On dirait des nouvelles, des instantanés, un livre de photos, jetées dans un désordre qui n'a rien de chronologique, qu'il nous autorise à feuilleter et dont il nous souffle les commentaires.
L'auteur pèse ce que vaut ce monde, notre monde qui, par bienséance débaptise un dessert, appelé autrefois "tête-de-nègre" pour le renommer Othello mais qui ne semble pas choqué de laisser se multiplier les licenciements.
Quand on aime, peut-on compter autre chose que de l'amour à deux balles ? Le narrateur est prolixe. Sa soeur s'exprime à demi-mots.

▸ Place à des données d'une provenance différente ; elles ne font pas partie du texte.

/-- The exact inverse mapping along an axis (R311). -/
def unwarpQ (c : List W32) (u : Q) : Q :=
  let i := ((List.range 14).filter (fun i => (qv (c.getD (i + 1) 0)).le u)).length
  let a := qv (c.getD i 0)
  (ctlX i).add (((u.sub a).mul ⟨2, 15⟩).div ((qv (c.getD (i + 1) 0)).sub a))

/-- The tile that owns a pixel along an axis of `e` pixels and `n` samples (R311). -/
def tileAt (c : List W32) (e n p : Nat) : Nat :=
  min ((warpQ c ⟨2 * (p : Int) + 1 - e, e⟩).mul ⟨1, 32⟩).floor.toNat (n / 32 - 1)

/-- The runs of pixels from `p` on that one tile owns: tile, first pixel, number of pixels. -/
def tileRuns (c : List W32) (e n : Nat) : Nat → Nat → List (Nat × Nat × Nat)
  | _, 0 => []
  | p, k + 1 =>
    let t := tileAt c e n p
    match tileRuns c e n (p + 1) k with
    | r :: rs => if r.1 = t then (t, p, r.2.2 + 1) :: rs else (t, p, 1) :: r :: rs
    | [] => [(t, p, 1)]

/-- The tiles of strip k in ascending ty, then tx (R311, R316). -/
def tilesOf (r : ViewRec) (view frame k : Nat) (g : List W32 × List W32) : List VTile :=
  let cols := tileRuns g.1 r.ew r.gw 0 r.ew
  (tileRuns g.2 r.eh r.gh (k * r.rows) r.rows).flatMap (fun y => cols.map (fun x =>
    { view := view, frame := frame, strip := k, tx := x.1, ty := y.1, px0 := x.2.1, py0 := y.2.1, pw := x.2.2, ph := y.2.2 }))

/-! ### The VAM (R314) -/

/-- A rounded component: an exact value, or an infinity. -/
inductive XQ where
  | fin (q : Q)
  | inf (neg : Bool)
deriving DecidableEq, Repr

/-- A value rounded once to F32. -/
def XQ.round (a : Q) : XQ :=
  match qF32 (q32 a) with
  | some q => .fin q
  | none => .inf (decide (a.n < 0))

def XQ.neg : XQ → XQ
  | .fin q => .fin q.neg
  | .inf n => .inf (!n)

/-- The order of components, the infinities at its ends. -/
def XQ.lt : XQ → XQ → Bool
  | .fin a, .fin b => a.lt b
  | .inf true, .inf n => !n
  | .inf true, .fin _ => true
  | .fin _, .inf n => !n
  | .inf false, _ => false

/-- A vertex in clip space. -/
structure Clip where
  x : XQ
  y : XQ
  z : XQ
  w : XQ
deriving DecidableEq, Repr

/-- Four components rounded to F32. -/
def clipOf (x y z w : Q) : Clip := ⟨.round x, .round y, .round z, .round w⟩

/-- A row of MATRIX times (x, y, z, 1), exact. -/
def dotRow (m : List W32) (i : Nat) (x y z : Q) : Q :=
  let e (j : Nat) : Q := qv (m.getD (4 * i + j) 0)
  ((((e 0).mul x).add ((e 1).mul y)).add ((e 2).mul z)).add (e 3)

/-- The clip position of a vertex, of which a component may round to an infinity (R314 step 1); none where the vertex or the MATRIX
holds a NaN or an infinity, which has no exact dot product (DESIGN CHOICE, log 182). -/
def project (m : List W32) (v : Vertex) : Option Clip :=
  match m.all (fun x => (qF32 x).isSome), qF32 v.x, qF32 v.y, qF32 v.z with
  | true, some x, some y, some z => some <| clipOf (dotRow m 0 x y z) (dotRow m 1 x y z) (dotRow m 2 x y z) (dotRow m 3 x y z)
  | _, _, _, _ => none

/-- The n-th plane: a vertex is inside it where the first value is at most the second (R314 step 2). -/
def Clip.side (c : Clip) : Nat → XQ × XQ
  | 0 => (c.w.neg, c.x)
  | 1 => (c.x, c.w)
  | 2 => (c.w.neg, c.y)
  | 3 => (c.y, c.w)
  | 4 => (.fin ⟨0, 1⟩, c.z)
  | _ => (c.z, c.w)

/-- A vertex is outside the n-th plane, or inside and not on it. -/
def Clip.outside (c : Clip) (n : Nat) : Bool := (c.side n).2.lt (c.side n).1
def Clip.inner (c : Clip) (n : Nat) : Bool := (c.side n).1.lt (c.side n).2

/-- The components of a vertex, where all are finite. -/
def Clip.exact (c : Clip) : Option (Q × Q × Q × Q) :=
  match c.x, c.y, c.z, c.w with
  | .fin x, .fin y, .fin z, .fin w => some (x, y, z, w)
  | _, _, _, _ => none

/-- The distance of a vertex from the n-th plane, where it is finite. -/
def Clip.dist (c : Clip) (n : Nat) : Q :=
  match c.side n with
  | (.fin a, .fin b) => b.sub a
  | _ => ⟨0, 1⟩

Que le récit soit autobiographique ... je l'ignore. Nostalgique de toute évidence, à l'instar de ce cliché qui suggère la tranquillité d'un art de vivre à la française dans les années 70, et de quelques leitmotiv comme ce rêve de boire des Blood and Sand au Mexique qui s'insinue dès le début. Il faudra attendre la page 181 pour en connaitre la recette.
Qui ne s'interroge pas un jour sur ce qu'il a reçu en héritage de ses parents ? Le narrateur attribue à son père son incapacité à se laisser aimer (p. 103). De ce handicap il a fait une force qui lui permet d'accomplir son métier d'assureur sans état d'âme. Son incapacité à éprouver de la compassion fut une aubaine pour son patron.
Ensuite, son entourage pourra bien le toucher dans le petit pyjama de leur vie (p. 170) ... il n'empêche qu'il ne sera pas capable d'agir autrement que d'une manière violente, justifiant ses actes en reportant , encore une fois, la responsabilité sur son père : le mal que j'ai fait c'est le mal qu'il m'a fait (p. 210).
En tout cas s'il y a un sujet qui résonne absolument plus vrai que vrai ce sont les lignes consacrées au licenciement et aux méthodes de Pôle Emploi, notamment avec deux pages implacables (p. 235-236). Celui qui n'a pas connu cela ne sait pas ce que c'est que le dégoût de soi, ni où il peut conduire, ni de quel drame il peut être le déclencheur.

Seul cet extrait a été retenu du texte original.